At this time, I can't care about any introspection, I am particularly angry, that friend knows that after the guilt, she does not want our such a loving couple to make such clothes like this, and then she said that she can help me deal with it, find someone to transfer.
Just at this time I went to mu shan teacher's class, the teacher let us draw the iceberg map, and then went on stage to share, because the heart of this batch of clothes is always very uncomfortable, I hope to let the teacher help me solve, so I took the initiative to rush to the stage.
I dissected the iceberg map I drew layer by layer, that is, to the expectation that the part was not done right, at the prompt of the teacher, I went deeper to analyze, and finally understood that I expected "my husband to thank himself for his efforts, to see my love", and my husband expected me to "not waste money, respect his wishes", after finding the expectations of both sides, we went to do each other's expectations.
Later, when I got home, I continued to draw this iceberg map, and I understood more clearly that my husband and my expectations were not the same thing, and we were all making trouble with the behavior, so after seeing the motivation behind the behavior, I asked my husband to talk about it.
I said I really shouldn't waste money, but I was out of concern for him, and I saw that his clothes hadn't been changed for a long time, so I wanted him to become more handsome, and at the same time I also wanted him not to hit my enthusiasm, I hope he can feel my love.
I promised not to buy anything for him in the future, he also said that he was very grateful to me, felt my intentions, we were thoroughly explained this time, everyone felt more comfortable than ever, and then we happily handled 3 pieces, leaving 2 pieces, of which 1 was smaller for his uncle.
It is also this thing that makes me like to draw iceberg maps more, and I also feel more about self-reflection, and then continue to study psychology, I slowly grew up, and I really did "I do it, but I don't expect the other party to have a response", that is, I let go of expectations.
For example, I fried a plate of beef, but my husband and son suddenly told me that they didn't like to eat it, so I didn't mind at all, because this was just my personal behavior, and I would take full responsibility for it, and I didn't need them to take any responsibility. But if they say they like the plate, I'm very happy and satisfied, and for me, it's an unexpected bonus.
For example, I hope that my son can go out and have a look, without worrying about failure, but my son does not like to start a business, he likes to work a little more stable, nine to five, which is also very good, this is his idea, and it is also the way he wants to go in the future, so I just put forward my opinion, and in the end he makes his own choices, he is responsible for his own actions.

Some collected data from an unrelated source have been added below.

-- ==== Sys2Proof/Tests/Slice0.lean ====
section
/-! SUPPORT. Tests against the spec's own vectors (spec/95_test_vectors.md), words written out from R85 and
R86, ill-formed bytes, and a witness for every statement that has hypotheses. -/

namespace Sys2Proof.Tests

open Sys2Proof.Machine

-- One theorem at a time: elaborated side by side, the kernel evaluations below ask for more threads than
-- the memory limit of check.sh allows.
set_option Elab.async false

/-! ## Helpers -/

/-- A grid whose bytes are given in slot order. -/
def gridOf (w h : Nat) (bytes : List Byte) : Grid :=
  ⟨w, h, bytes.zipIdx.foldl (fun m p => m.write (coordKey (slot p.2 w h)) p.1) (Memory.blank 0)⟩

/-- A state with a work grid, a length and the first bytes of the message. -/
def demo (g : Grid) (len : Len) (msg : List Byte) : State :=
  { State.reset with g := g, len := len, msg := ⟨2, msg.zipIdx.map fun p => (p.2, p.1)⟩ }

/-- The next state, where there is one. -/
def after (o : Host.Outcome State Fault Refusal) : State :=
  match o with
  | .next t => t
  | .fault _ => State.reset
  | .refused _ => State.reset

/-- The outcome is a next state. -/
def isNext (o : Host.Outcome State Fault Refusal) : Bool :=
  match o with
  | .next _ => true
  | .fault _ => false
  | .refused _ => false

theorem eq_next {o : Host.Outcome State Fault Refusal} (h : isNext o = true) : o = .next (after o) := by
  cases o with
  | next t => rfl
  | fault r => cases h
  | refused r => cases h

/-- The first `n` bytes of a grid in slot order. -/
def firstBytes (g : Grid) (n : Nat) : List Byte := (List.range n).map g.slotByte

/-- `.fill w h v`. -/
def filled (w h : Nat) (v : Byte) : Grid := gridOf w h (List.replicate (3 * w * h) v)

/-! ## The command byte: ill-formed bytes, one for each check, and the words of R86 -/

theorem test_wellFormed_refuses_zeroField : zeroFieldOk 0x10#8 = false ∧ isCommandByte 0x10#8 = false := by decide
theorem test_wellFormed_refuses_opZero : opNotZero 0x00#8 = false ∧ isCommandByte 0x00#8 = false := by decide
theorem test_wellFormed_refuses_opEight : opAtMostSeven 0x08#8 = false ∧ isCommandByte 0x08#8 = false := by decide
theorem test_wellFormed_refuses_shortGrid : (Line.grid 1 1 [0#8, 0#8]).wellFormed = false := by decide
theorem test_commandByte_is_decodable :
    ∀ b : Byte, isCommandByte b = (match decodeByte b with | .ok _ => true | .error _ => false) := by decide

theorem test_decode_slot : decode [0b00000001#8] = .ok (.slot, []) := by decide
theorem test_decode_wrlen : decode [0b00000010#8] = .ok (.wrlen, []) := by decide
theorem test_decode_rdlen : decode [0b00000011#8] = .ok (.rdlen, []) := by decide
theorem test_decode_wrmsg : decode [0b00000100#8] = .ok (.wrmsg, []) := by decide
theorem test_decode_rdmsg : decode [0b00000101#8] = .ok (.rdmsg, []) := by decide
theorem test_decode_encode : decode [0b00000110#8] = .ok (.encode, []) := by decide
theorem test_decode_decode : decode [0b00000111#8] = .ok (.decode, []) := by decide
theorem test_decode_reserved :
    decode [0x10#8] = .error (.nonZeroField 0x10#8) ∧ decode [0x00#8] = .error (.reservedOp 0x00#8) ∧
      decode [0x0F#8] = .error (.reservedOp 0x0F#8) ∧ decode [] = .error .noByte := by decide
theorem test_decodeTableWord : decodeTableWord 8 0x06 = some .encode ∧ decodeTableWord 8 0x08 = none := by decide
theorem test_fetchWord_runs : (let o := step (State.reset.withFetchWord 8 0x03)
    (isNext o, after o)) = (true, { State.reset with cmd := 0x03#8, err := 1#2, ereq := 32 }) := by
  decide +kernel

/-! ## Vectors of part 2 -/

/-- 2.1a. -/
theorem test_slot_formula :
    slot 5 4 4 = ⟨1, 0, 2⟩ ∧ slot 16 4 4 = ⟨1, 1, 1⟩ ∧ slot 32 4 4 = ⟨2, 2, 2⟩ ∧ slot 47 4 4 = ⟨3, 3, 2⟩ ∧
      slot 39 5 3 = ⟨3, 2, 0⟩ ∧ slot 32 1 11 = ⟨0, 10, 2⟩ ∧ slot 62 3 7 = ⟨2, 6, 2⟩ ∧
      slot 12884508674 65535 65535 = ⟨65534, 65534, 2⟩ := by decide
/-- 2.1b. -/
theorem test_slotIndex : slotIndex ⟨2, 2, 2⟩ 4 = 32 ∧ slotIndex ⟨0, 1, 0⟩ 100 = 300 := by decide
/-- 2.2. -/
theorem test_embed :
    embed 0x7F#8 false = 0x7E#8 ∧ embed 0x80#8 true = 0x81#8 ∧ embed 0xAA#8 true = 0xAB#8 ∧
      embed 0xFF#8 false = 0xFE#8 ∧ extract 0x55#8 = true ∧ extract 0xFE#8 = false := by decide
/-- 2.3: 0xDEADBEEF. -/
theorem test_headerBit : (List.range 32).map (headerBit 0xDEADBEEF#32) =
    [true, true, false, true, true, true, true, false, true, false, true, false, true, true, false, true,
     true, false, true, true, true, true, true, false, true, true, true, false, true, true, true, true] := by decide
/-- 2.4: "Hi", and byte_of. -/
theorem test_bodyBit : (List.range 16).map (bodyBit ⟨0, [(0, 0x48#8), (1, 0x69#8)]⟩) =
      [false, true, false, false, true, false, false, false, false, true, true, false, true, false, false, true] ∧
    byteOf [false, true, true, false, true, false, false, true] = 0x69#8 := by decide +kernel

/-- 2.1d, row 1. -/
theorem test_slot_reports : (let t := after (exec .slot { demo (filled 5 3 0) 0 [] with idx := 32 })
    (t.err, t.sx, t.sy, t.sc, t.idx)) = (0#2, 0, 2, 2#2, 32) := by decide +kernel
/-- 2.1d, row 5. -/
theorem test_slot_out_of_range : (let t := after (exec .slot { demo (filled 4 4 0) 0 [] with idx := 0xFFFFFFFFF })
    (t.err, t.ereq, t.eavail)) = (1#2, 0x1000000000, 48) := by decide +kernel
/-- A grid wider than 16 bits hold, by R111's formula: slot 209999 of 70000 by 1 is the last byte. -/
theorem test_slot_wide : (let t := after (exec .slot { demo ⟨70000, 1, Memory.blank 0⟩ 0 [] with idx := 209999 })
    (t.err, t.sx, t.sy, t.sc)) = (0#2, 69999, 0, 2#2) := by decide +kernel
/-- 2.7a, last row: the largest grid of `DIMW` = 16 and the longest length. -/
theorem test_rdmsg_largest_grid : (let t := after (exec .rdmsg (demo ⟨65535, 65535, Memory.blank 0⟩ 0xFFFFFFFF []))
    (t.err, t.ereq, t.eavail)) = (1#2, 34359738392, 12884508675) := by decide +kernel
/-- 2.5a. -/
theorem test_wrlen_header : (let t := after (exec .wrlen (demo (filled 4 3 0xFF) 5 []))
    (firstBytes t.g 36, t.idx)) =
    (List.replicate 29 0xFE#8 ++ [0xFF#8, 0xFE#8, 0xFF#8, 0xFF#8, 0xFF#8, 0xFF#8, 0xFF#8], 32) := by decide +kernel
/-- 2.5c. -/
theorem test_wrlen_too_small : (let t := after (exec .wrlen (demo (filled 10 1 0xFF) 5 []))
    (t.err, t.ereq, t.eavail, t.g, t.idx)) = (1#2, 32, 30, filled 10 1 0xFF, 0) := by decide +kernel
/-- 2.5b. -/
theorem test_rdlen_all_ones : (let t := after (exec .rdlen (demo (filled 4 3 0x01) 0 []))
    (t.len, t.idx, t.err)) = (0xFFFFFFFF#32, 32, 0#2) := by decide +kernel
/-- 2.5b, the grid of 2.5a. -/
theorem test_rdlen_five : (after (exec .rdlen (demo (gridOf 4 3 (List.replicate 29 0xFE#8 ++
    [0xFF#8, 0xFE#8, 0xFF#8, 0xFF#8, 0xFF#8, 0xFF#8, 0xFF#8])) 0 []))).len = 5 := by decide +kernel
/-- 2.6a. -/
theorem test_wrmsg_body : (let t := after (exec .wrmsg (demo (filled 5 3 0) 1 [0x41#8]))
    (firstBytes t.g 45, t.idx)) =
    (List.replicate 33 0#8 ++ [1#8] ++ List.replicate 5 0#8 ++ [1#8] ++ List.replicate 5 0#8, 40) := by
  decide +kernel
/-- 2.6c. -/
theorem test_wrmsg_too_long : (let t := after (exec .wrmsg (demo (filled 5 3 0) 2 [0x41#8]))
    (t.err, t.ereq, t.eavail)) = (1#2, 48, 45) := by decide +kernel
/-- 2.6b. -/
theorem test_rdmsg_body : (let t := after (exec .rdmsg (demo (gridOf 5 3 (List.replicate 33 0#8 ++ [1#8] ++
    List.replicate 5 0#8 ++ [1#8] ++ List.replicate 5 0#8)) 1 []))
    (t.msg.read 0, t.idx)) = (0x41#8, 40) := by
  decide +kernel
/-- 2.6e. -/
theorem test_rdmsg_exact_required : (let t := after (exec .rdmsg (demo (filled 4 4 0) 0xFFFFFFFF []))
    (t.err, t.ereq, t.eavail)) = (1#2, 34359738392, 48) := by decide +kernel
/-- P2, second `ENCODE`: the exact fit. -/
theorem test_encode_exact_fit : (let t := after (exec .encode (demo (filled 4 4 0x80) 2 [0x48#8, 0x69#8]))
    (firstBytes t.out 48, t.idx, t.err)) =
    (List.replicate 30 0x80#8 ++ [0x81#8, 0x80#8, 0x80#8, 0x81#8, 0x80#8, 0x80#8,
      0x81#8, 0x80#8, 0x80#8, 0x80#8, 0x80#8, 0x81#8, 0x81#8, 0x80#8, 0x81#8, 0x80#8, 0x80#8, 0x81#8],
     48, 0#2) := by decide +kernel
/-- S2. -/
theorem test_encode_capacity : (let t := after (exec .encode (demo (filled 4 4 0x80) 3 [0x61#8, 0x62#8, 0x63#8]))
    (t.err, t.ereq, t.eavail, t.out, t.idx)) = (1#2, 56, 48, State.reset.out, 0) := by decide +kernel
/-- P1, the `DECODE` (the bytes of `OUT` listed there). -/
theorem test_decode_message : (let t := after (exec .decode (demo (gridOf 5 3
      [0x0A, 0x30, 0x54, 0x7A, 0x9E, 0xC4, 0xE8, 0x0E, 0x32, 0x58, 0x7C, 0xA2, 0xC6, 0xEC, 0x10,
       0x36, 0x5A, 0x80, 0xA4, 0xCA, 0xEE, 0x14, 0x38, 0x5E, 0x82, 0xA8, 0xCC, 0xF2, 0x16, 0x3C,
       0x60, 0x87, 0xAA, 0xD1, 0xF4, 0x1A, 0x3E, 0x64, 0x88, 0xAF, 0xD3, 0xF8, 0x1D, 0x42, 0x67]) 0x99 [0]))
    (t.len, t.msg.read 0, t.idx, t.err)) = (1#32, 0x41#8, 40, 0#2) := by decide +kernel
/-- P3. -/
theorem test_decode_forged : (let t := after (exec .decode { demo (filled 4 4 0xFF) 7 [0xAA#8] with idx := 5 })
    (t.err, t.len, t.ereq, t.eavail, t.idx, t.msg.read 0)) =
    (2#2, 0xFFFFFFFF#32, 4294967295, 48, 32, 0xAA#8) := by decide +kernel

/-! ## Host moves -/

/-- A state with a result grid, 2 by 1, and a full `IDX`. -/
def s0 : State := { demo (filled 1 1 0) 0 [] with out := filled 2 1 7, idx := 0xFFFFFFFFF, ereq := 40 }

theorem test_read_status : (after (step { demo (filled 1 1 0) 0 [] with err := 2#2, host := [.read (.reg .status)] })).readback
    = 4 := by decide +kernel
theorem test_write_outside_refused : step { demo (filled 2 1 0) 0 [] with host := [.setGByte 2 0 0 9] } =
    .refused (.outsideGrid 2 0 0) := rfl
theorem test_write_out_outside_refused : step { s0 with host := [.setOutByte 0 1 0 9] } =
    .refused (.outsideGrid 0 1 0) := rfl
theorem test_read_registers :
    (after (step { s0 with host := [.read (.reg .outW)] })).readback = 2 ∧
    (after (step { s0 with host := [.read (.reg .idx)] })).readback = 68719476735 ∧
    (after (step { s0 with host := [.read (.reg .ereq)] })).readback = 40 ∧
    (after (step { s0 with host := [.read (.outByte 1 0 2)] })).readback = 7 := by decide +kernel
theorem test_mnemonic_lower_case : parseMnemonic "slot" = none := by decide

/-! ## Witnesses: states and operands that meet the hypotheses of each statement -/

/-- 5 by 3, one message byte: fits with slots to spare (40 of 45). -/
def s1 : State := demo (filled 5 3 0x80) 1 [0x41#8]
/-- 4 by 4, two message bytes: the exact fit (48 of 48). -/
def s2 : State := demo (filled 4 4 0x80) 2 [0x48#8, 0x69#8]
/-- 11 by 1, no message byte: the smallest grid with a header (33 slots). -/
def s3 : State := demo (filled 11 1 0x80) 0 []
/-- 10 by 1: the largest grid without a header (30 slots). -/
def s4 : State := demo (filled 10 1 0x80) 0 []
/-- 4 by 4, every LSB 1: the header claims more than fits. -/
def s5 : State := demo (filled 4 4 0xFF) 7 []
/-- 13 by 1, one message byte: one slot short (40 of 39). -/
def s6 : State := demo (filled 13 1 0x80) 1 [0x41#8]
/-- 5 by 3, the header spells 1: `DECODE` succeeds with slots to spare. -/
def s7 : State := demo (gridOf 5 3 (List.replicate 31 0#8 ++ [1#8] ++ List.replicate 13 0#8)) 0 []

Because of this, the more I live the easier, whether it is work or life is very comfortable and peaceful, completely without the previous impatience and anxiety, many friends see me and feel strange, how my state can get better and better, especially in the outside of the business failure can be so comfortable and comfortable.
Many people think that it is because I am married to a good man, I do not deny this, but in fact, I know that the most important thing is that I understand what is true introspection, and I also understand what it is to let go of expectations, and now I can see through, see a lot of things, and tolerate everything, which is the biggest epiphany in my life.
Living our own lives well, loving ourselves well, and accepting all that we have is the best way to survive, and only when we live well can we have more power to influence and help others.